Secrets of Shangri-La

A human skull discovered in the caves of Upper Mustang.

A human skull discovered in the caves of Upper Mustang.

Quest for Sacred Caves

WEDNESDAY, FEBRUARY 3 @ 6:00PM

In an attempt to unravel a mystery, a team of internationally renowned climbers and explorers join forces with archaeologists, anthropologists and art historians to climb into unexplored cave complexes that humans had not entered for hundreds if not thousands of years. What they find inside will rock the Himalayan world and re-write the history of this remote and mystical region. The story takes place in the legendary Kingdom of Mustang, a hidden corner of the Himalayas previously off-limits to outsiders. Hundreds of caves punctuate the sacred landscape and little is known about why they were carved out, how they have been used, and what lies inside the mysterious caves. Just a year earlier, during their scout, the team discovered a rare library of ancient Tibetan texts, thousands of hand-inked folios in dust-laden piles inside the caves. Their aim now is to return to the caves and rescue the texts from the crumbling landscape and retrieve them before looters get to them. The texts are adorned with beautiful “illuminations,” small paintings worth tens of thousands of dollars on the international art market. As they prepare to climb up into the caves, a group of youth from a nearby village try to stop them. What ensues is an intriguing set of events that involve the King of Mustang, the highest lama of the land, and indeed the divinities that reside in the nearby cliffs.

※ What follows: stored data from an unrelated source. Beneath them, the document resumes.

/-- A word of the NVS (R454): banks 2, 3 and 7 have a layout in the manual; the cells of the others, and of a BAD slot, read as a free
value (log 50). -/
def State.nvsWord (s : State) (o : Nat) (free : Word) : Word :=
  let b := o / 2 ^ 19
  let i := o % 2 ^ 19
  let cut := fun (l : List Byte) => BitVec.ofNat 32 (leNat (((l ++ List.replicate 4 0xFF).drop (min i l.length)).take 4))
  if b = 2 then cut s.mgmt.nvs.bcrA
  else if b = 3 then cut s.mgmt.nvs.bcrB
  else if b = 7 then
    let x := (FMap.get [.erased, .erased, .erased] s.mgmt.nvs.ctrs (i / 12288)).getD (i / 4096 % 3) .erased
    if i % 4096 < 64 ∧ i / 12288 < 42 then
      (if x = .bad then free else BitVec.ofNat 32 (leNat (((x.bytes (i / 12288)).drop (i % 4096)).take 4)))
    else 0xFFFFFFFF
  else free

/-- A word of the SERDES space (R588); margins, taps after training and corrections by lane are read from the hardware (log 32). -/
def State.serdesWord (s : State) (o : Nat) (free : Word) : Word :=
  let n := o / 2 ^ 16
  let l := o / 2 ^ 12 % 16
  let r := o % 2 ^ 12
  let k := s.link n
  if 8 ≤ l then 0
  else if r = 0 then BitVec.ofNat 32 (bitAt (k.carries && !(k.width4 && k.badLanes.getLsbD l)) 0 + bitAt (k.badLanes.getLsbD l) 1) ||| (free &&& 4)
  else if r = 4 then free &&& 0xFFFF
  else if r = 8 then (match FMap.find? s.mgmt.regs.phy (2 ^ 28 + o) with
    | some v => v
    | none => if k.carries then free &&& 0x3FFFFFFF else 0)
  else if r = 0x10 ∨ r = 0x14 then free else 0

/-- A word of the MEMPHY space (R589). -/
def State.memphyWord (s : State) (o : Nat) (free : Word) : Word :=
  let c := o / 2 ^ 20
  let k := o / 2 ^ 12 % 256
  let r := o % 2 ^ 12
  let p := s.mgmt.pwr
  let w := FMap.find? p.wanted ((0x40 + c) * 256 + k)
  if (if c < 12 then 32 else 4) ≤ k then 0
  else if r = 0 then BitVec.ofNat 32 (bitAt s.memUp 0 + bitAt w.isSome 1 + bitAt (w == some true) 2)
  else if r = 4 then BitVec.ofNat 32 (FMap.get 0 p.drift (c * 256 + k)
    + (match FMap.find? p.trained c with | some t => t | none => free.toNat % 256) * 2 ^ 8)
  else if r = 8 then (match FMap.find? s.mgmt.regs.phy (2 ^ 29 + o) with
    | some v => v
    | none => if s.memUp then free &&& 0xFF else 0)
  else if r = 0x10 then BitVec.ofNat 32 (FMap.get 0 p.cals (c * 256 + k) % 2 ^ 32)
  else if r = 0x14 then BitVec.ofNat 32 (FMap.get 0 p.cals (c * 256 + k) / 2 ^ 32) else 0

/-- The word at IND_ADDR, or none where the read is refused (R586, R587). -/
def State.indWord (s : State) : Option Word :=
  let a := s.mgmt.regs.indAddr.toNat
  let o := a % 2 ^ 28
  let f := Config.measured s.free
  let sp := a / 2 ^ 28
  if sp = 1 then (if o < 36 * 2 ^ 16 then some (s.serdesWord o f) else none)
  else if sp = 2 then (if o < 28 * 2 ^ 20 then some (s.memphyWord o f) else none)
  else if sp = 3 then (if o < 2 ^ 23 ∧ s.sec.lc.factory = true then some (s.nvsWord o f) else none)
  else if sp = 4 then (if o < 8192 then
    some (BitVec.ofNat 32 (leNat (Memory.rdN (if s.mgmt.regs.tight then s.sec.otpTight else s.sec.otp) o 4))) else none)
  else if sp = 5 then (if o < 60 * 2 ^ 20 ∧ s.sec.lc.factory = true then some (s.cstoreWord o f) else none)
  else if sp = 6 then (if o < 2 ^ 21 then
    some (((FMap.get 0 (if o < 2 ^ 20 then s.fab.bankA else s.fab.bankB) (o % 2 ^ 20 / 16)).extractLsb' (32 * (o / 4 % 4)) 32)) else none)
  else none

Dr. Mark Aldenderfer with Skull

Dr. Mark Aldenderfer with skull from cave in Upper Mustang.

The texts are from the pre-Buddhist religion known as Bon. This little-understood faith is the indigenous faith of Tibet, upon which Tibetan Buddhist culture is founded. Yet the religion has suffered persecution over the years and has been nearly wiped out. To find an ancient treasure-trove of both Buddhist and Bon texts, some completely unknown, is of high value to the remaining Bon practitioners and anthropologists like Charles Ramble from Oxford University’s Oriental Institute: “These caves are probably the most reliable indicator of the continuous history of this area because they’ve always been used. The kinds of things we find in there, from the archaeological record, to perhaps the richest literary repository we’ve found means that these really are the places on which we need to focus if we want to establish as full as possible a picture of the history and culture of the Himalaya.”